Description of the task
Copy all lines below containing "hbelow".
(Entries shown begins)
/-! ### The converter channels (Chapter 1) -/

/-- CONVERTER_SLOT_END moves the polling on to the next channel at 20 ms and not before; a second reply in a slot
is discarded; a reply that names another channel or lacks the valid mark only ends the slot's wait (R6, R7). -/
def Obligations.ConverterSlots : Prop :=
  ∀ (p : Params) (s : State) (c : Channel), s.reader.applied = some p → s.meas.request = some c →
    (∀ us, s.meas.slot = some us → 20000 ≤ us →
      exec .converterSlotEnd s = .next { s with meas := { s.meas with
        request := some (match c with | .lube => .resv | .resv => .cool | .cool => .batt | .batt => .lube)
        slot := some 0, taken := false } })
    ∧ (∀ us, s.meas.slot = some us → us < 20000 → exec .converterSlotEnd s = .next s)
    ∧ (∀ named raw valid, s.meas.taken = true → exec (.converterReply named raw valid) s = .next s)
    ∧ ∀ named raw valid, s.meas.taken = false → (named ≠ c ∨ valid = false) →
      exec (.converterReply named raw valid) s = .next { s with meas := { s.meas with taken := true } }

/-- A valid reply (R7 to R10): its reading is scaled, joins the window of at most four, and the channel's value
is the window's mean rounded down; the channel is fresh and its staleness timer starts again. A valid LUBE reply
lifts the lube-stale cap (R46), and in PREP, in PRESSURE mode, a LUBE value at or above the prelube pressure sets
prelube-done, which a lower one and TIMED mode leave as it is (R22). -/
def Obligations.ValidReplyGivesMean : Prop :=
  ∀ (p : Params) (s : State) (c : Channel) (raw : BitVec 12), s.reader.applied = some p →
    s.meas.request = some c → s.meas.taken = false →
    let sample := (scaleOf p c).low + raw.toNat * ((scaleOf p c).high - (scaleOf p c).low) / 4095
    let all := (channelOf s.meas c).window ++ [sample]
    let window := all.drop (all.length - 4)
    ∃ t, exec (.converterReply c raw true) s = .next t
      ∧ channelOf t.meas c = { window, value := some (window.sum / window.length), stale := false
                               timer := some 0 }
      ∧ (∀ d, d ≠ c → channelOf t.meas d = channelOf s.meas d)
      ∧ t.meas.taken = true ∧ t.meas.request = some c ∧ t.meas.slot = s.meas.slot
      ∧ t.meas.speed = s.meas.speed ∧ t.meas.gate = s.meas.gate
      ∧ (c ≠ .cool → t.meas.tempClass = s.meas.tempClass ∧ t.prot.derate1 = s.prot.derate1
          ∧ t.prot.derate2 = s.prot.derate2 ∧ t.prot.hotStop = s.prot.hotStop)
      ∧ Apart { s with
          meas := t.meas
          prot := { s.prot with
            derate1 := t.prot.derate1, derate2 := t.prot.derate2, hotStop := t.prot.hotStop } } t
      ∧ (c = .lube → t.prot.lubeStaleCap = none)
      ∧ (∀ v, c = .lube → (channelOf t.meas c).value = some v → s.seq.engine = .starting .prep →
          timerReached s.arb.claimTimer p.crank.claimSettle = false →
          t.seq.engine = .starting .prep
          ∧ ((profileOf p s).mode = .pressure → (profileOf p s).prelubePressure ≤ v →
              t.seq.prelubeDone = true)
          ∧ ((profileOf p s).mode = .timed ∨ v < (profileOf p s).prelubePressure →
              t.seq.prelubeDone = s.seq.prelubeDone))
      ∧ (c = .lube ∨ c = .batt → Judged p { s with meas := t.meas } t)
      ∧ outputsFollow t
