theorem Idles.settleRound (h : Idles p r s) : Idles p r (settleRound p s) ∧ IdledRound p s (settleRound p s) := by
  have q : Quiet p s := quiet_of_restful (by rw [h.running]; rfl)
  obtain ⟨hup, hdown, hbelow⟩ := h.unstepped
  obtain ⟨hstep, hcap, hrun⟩ := settleRound_unstepped h.running h.current hup hdown
  rw [begun_laboringCap, hbelow, if_neg (by simp)] at hcap
  have hk := settleRound_kept p s
  have hrec := settleRound_ownRecord p s
  have hdemand : (Machine.settleRound p s).demand = s.demand := by rw [hk.demand, hrec, ← h.record]
  have hcur : (Machine.settleRound p s).step.current = some r := by
    rw [hstep, begun_step]
    exact h.current
  have hbcur : (begun p s).step.current = some r := by rw [begun_step]; exact h.current
  obtain ⟨c, level, hcs, hck, hcl, hcstep, hcdemand, hl, hlink, hclink⟩ := settleRound_layover_quiet q
  have hcq : runningPeers p c = runningPeers p s := by
    unfold runningPeers
    rw [hck.roster]
  have hce : eligibleNow p c = true := by
    rw [eligibleNow_congr hcs.engine (by rw [hcstep, hcur, h.current]) (hcdemand.trans hdemand) hck.meas (by rw [hck.link])]
    exact h.eligible
  have hloud : linkSilent c = false := by
    obtain ⟨-, -, -, -, -, -, -, -, hsilent⟩ := eligibleNow_iff.mp hce
    exact hsilent
  have hcount : countNow p c = runningPeers p c := by
    unfold countNow
    rw [hloud, if_neg (by simp)]
  have heligible := settleEligible_idles hce (by rw [hcl]; exact h.counted) (by rw [hcl]; exact h.idle) hcount
  rw [hcl, hcq] at heligible
  have hcasks : Asks [5] s c := by
    have hb := begun_asks p s
    have hlast : c.link = (begun p s).link := by
      rw [hclink]
      show (settleSteps p 9 (begun p s)).link = _
      rw [settleSteps_none hbcur hup hdown]
    exact hb.then (congrArg Link.queue hlast)
  have hcounted : (countedIdle p c).layover = (countedIdle p s).layover := by
    unfold countedIdle
    rw [hcl, hcq]
  have hann : (announceIntent (countedIdle p c)).layover = (announceIntent (countedIdle p s)).layover := by
    rw [(announceIntent_state _).1, (announceIntent_state _).1, hcounted]
  have hlayover : (settleEligible p c).layover = (if s.layover.phase = .none ∧ p.layover.quota ≤ runningPeers p s
      then announceIntent (countedIdle p s) else countedIdle p s).layover := by
    rw [heligible]
    split
    · exact hann
    · exact hcounted
  rw [hlayover] at hl
  have hstands : (Machine.settleRound p s).layover.eligible = true ∧ (Machine.settleRound p s).layover.idle = .reached := by
    rw [hl]
    split
    · rw [(announceIntent_state _).1]
      exact ⟨rfl, rfl⟩
    · exact ⟨rfl, rfl⟩
  refine ⟨⟨hrun, hcur, ?_, ?_, hstands.1, hstands.2, by rw [hrec, hk.ownRecordNow]⟩, ⟨level, hl⟩, fun hphase hquota => ?_, fun hn => ?_⟩
  · have htarget := h.target
    rw [targetAfter_idle h.running h.record h.row] at htarget
    rw [targetAfter_idle hrun (by rw [hrec, hk.ownRecordNow]) (by
      have := h.row
      unfold demandInForce demandConflict at this ⊢
      rw [hdemand]
      exact this), ← htarget, aimed_reached_settleRound h.running]
    simp only [availableNow_zero hcap]
  · rw [eligibleNow_congr (hrun.trans h.running.symm) (hcur.trans h.current.symm) hdemand hk.meas (by rw [hk.link])]
    exact h.eligible
  · rw [if_pos ⟨hphase, hquota⟩] at heligible
    refine ⟨countedIdle p c, hcasks.then, by show c.link.state = _; rw [hck.link], ?_⟩
    rw [hlink, heligible, (announceIntent_state _).2]
    show queueAfter (.made (.layoverIntent (c.layover.serial + 1))) _ = _
    rw [hcl]
  · rw [if_neg hn] at heligible
    refine hcasks.then ?_
    rw [hlink, heligible]
    rfl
(Entries shown ends)
Answer to this problem
  obtain ⟨hup, hdown, hbelow⟩ := h.unstepped
  rw [begun_laboringCap, hbelow, if_neg (by simp)] at hcap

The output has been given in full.